Выхода у Колчака не было – сквозь льды и торосы он мог пройти только на таком малом суденышке, способном двигаться и на веслах, и под парусом, которое можно и волоком перетаскивать через косы, и толкать, будто телегу, перед собой, и двигать, словно шкаф, боком – никакая другая посудина для такого плавания не годится: крупное застрянет, сделается неуправляемым, маленькое будет незамедлительно раздавлено льдами, как ореховая скорлупка, – подходил только бот.

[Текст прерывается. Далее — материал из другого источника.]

-- ==== Sys2Proof/Certificates/Slice0/Obligations.lean ====
section
/-! DEFINITION. The statements for the provers, in the order of OBLIGATIONS.json. Each docstring names the rules of spec/ it
states. The words they use that are not the machine's own are in Sys2Proof/Safety.lean. -/

open Sys2Proof Sys2Proof.Machine

/-! ### Encoding -/

/-- R66, R67, R70: the packet of every well-formed instruction decodes to that instruction, with every operand at every value (the
operand words of operation packets are the model's own: log 1). -/
def Obligations.DecodeOfEncode : Prop := ∀ i : Instr, i.wf = true → decode (encode i) = .instr i

/-- The example words of R145 to R150 and R154, and the words of R151 to R153, decode to the commands they stand for. -/
def Obligations.SpecWordsDecode : Prop :=
  decode (.command [0x100000F0]) = .instr (.attach 0x0F0)
    ∧ decode (.command [0x20000000, 4, 0x08000000]) = .instr (.attachRaw [.read, .read, .write .dominant, .read])
    ∧ decode (.command [0x30000001]) = .instr (.setBehavior 0 1)
    ∧ decode (.command [0x40100002]) = .instr (.setBusOffFunc 1 2)
    ∧ decode (.command [0x50010000, 0xAA000000]) = .instr (.enqueue 0 [0xAA])
    ∧ decode (.command [0x60100000, 0, 0xC8]) = .instr (.seed 1 0 200)
    ∧ decode (.command [0x70000000]) = .instr .activate
    ∧ decode (.command [0x80100000]) = .instr (.status 1)
    ∧ decode (.command [0x90000000]) = .instr .halt
    ∧ decode (.command [0xA0000000]) = .instr (.reservedAB 0)

/-- R66, R67: whatever the decoder reads is well formed, and a command of one word has one spelling, so every bit of its header is
read. -/
def Obligations.DecodedHasWords : Prop :=
  ∀ (p : Packet) (i : Instr), decode p = .instr i → i.wf = true ∧ ∀ h : Word, p = .command [h] → encode i = p

/-- R154: a reserved opcode, or a header with a non-zero field that must be 0, is refused with `ReservedCommand`, and nothing
changes, whatever words follow it. -/
def Obligations.ReservedHeaderRefused : Prop :=
  ∀ (h : Word) (ops : List Word) (s : State), reservedHeader h = true →
    runPacket (.command (h :: ops)) s = .next (answerCode .reservedCommand s)

/-- R64, R66: an ATTACH_RAW with the reserved code 01 among its script entries is refused with `ReservedCommand`. -/
def Obligations.ReservedScriptCodeRefused : Prop :=
  ∀ (n : Word) (es : List Word) (k : Nat) (s : State), es.length = (n.toNat + 15) / 16 → k < n.toNat →
    ((es.flatMap wordBytes).flatMap byteCodes)[k]? = some 0b01 →
    runPacket (.command (0x20000000 :: n :: es)) s = .next (answerCode .reservedCommand s)

/-! ### The step -/

/-- R141, R155, R51: the next command is a callback's, or, when none is left, the host's own; when its words decode to an
instruction, the step is that instruction, run in the state without the command. With no command left at the boundary the step is a
bit period. The model's own (log 1, log 6): a packet placed from outside runs before any command, and an instruction placed by
`withFetchWord` is the one the next step runs. -/
def Obligations.StepRunsDecoded : Prop :=
  ∀ s : State, stuck? s = none →
    (∀ p rest i, s.placed = p :: rest → decode p = .instr i → step s = exec i { s with placed := rest })
      ∧ (∀ c rest i, s.placed = [] → s.issued = c :: rest → decode (.command c) = .instr i →
          step s = exec i { s with issued := rest })
      ∧ (∀ c rest later i, s.placed = [] → s.issued = [] → s.host = (c :: rest) :: later → decode (.command c) = .instr i →
          step s = exec i { s with host := rest :: later })
      ∧ (s.placed = [] → s.issued = [] → (s.host = [] ∨ ∃ later, s.host = [] :: later) → step s = exec .busPeriod s)
      ∧ (∀ nbits w i, decodeTableWord nbits w = some i → step (s.withFetchWord nbits w) = exec i s)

– Ох, не хотелось бы браться за весла. – Железников красноречиво поохал, громко пошмыгал носом и затих.
Все уснули. Только Бегичев не спал – внутри шевелилась боль, терзала его; Колчак точно угадал: Бегичев думал о доме, он заскучал по теплу астраханскому и арбузам. Сейчас уже подоспели арбузы, весь берег волжский, там, где к дебаркадерам пристают пароходы, завален ими, в воздухе плавает медовый дух, а тепло августовское выгоняет из груди любую мокреть, любую хворь – в Астрахани, как в Крыму, сухими ветрами, воздухом можно лечить туберкулез. Бегичев бесшумно втягивал ноздрями воздух и ощущал запах меда и степи. Степь тоже бывает хороша в эту пору, пышет жаром, пахнет чабрецом, полынью, лисами, верблюдами, сухотьем трав и молодыми волками, которых мать выводит на простор, чтобы обучить охоте.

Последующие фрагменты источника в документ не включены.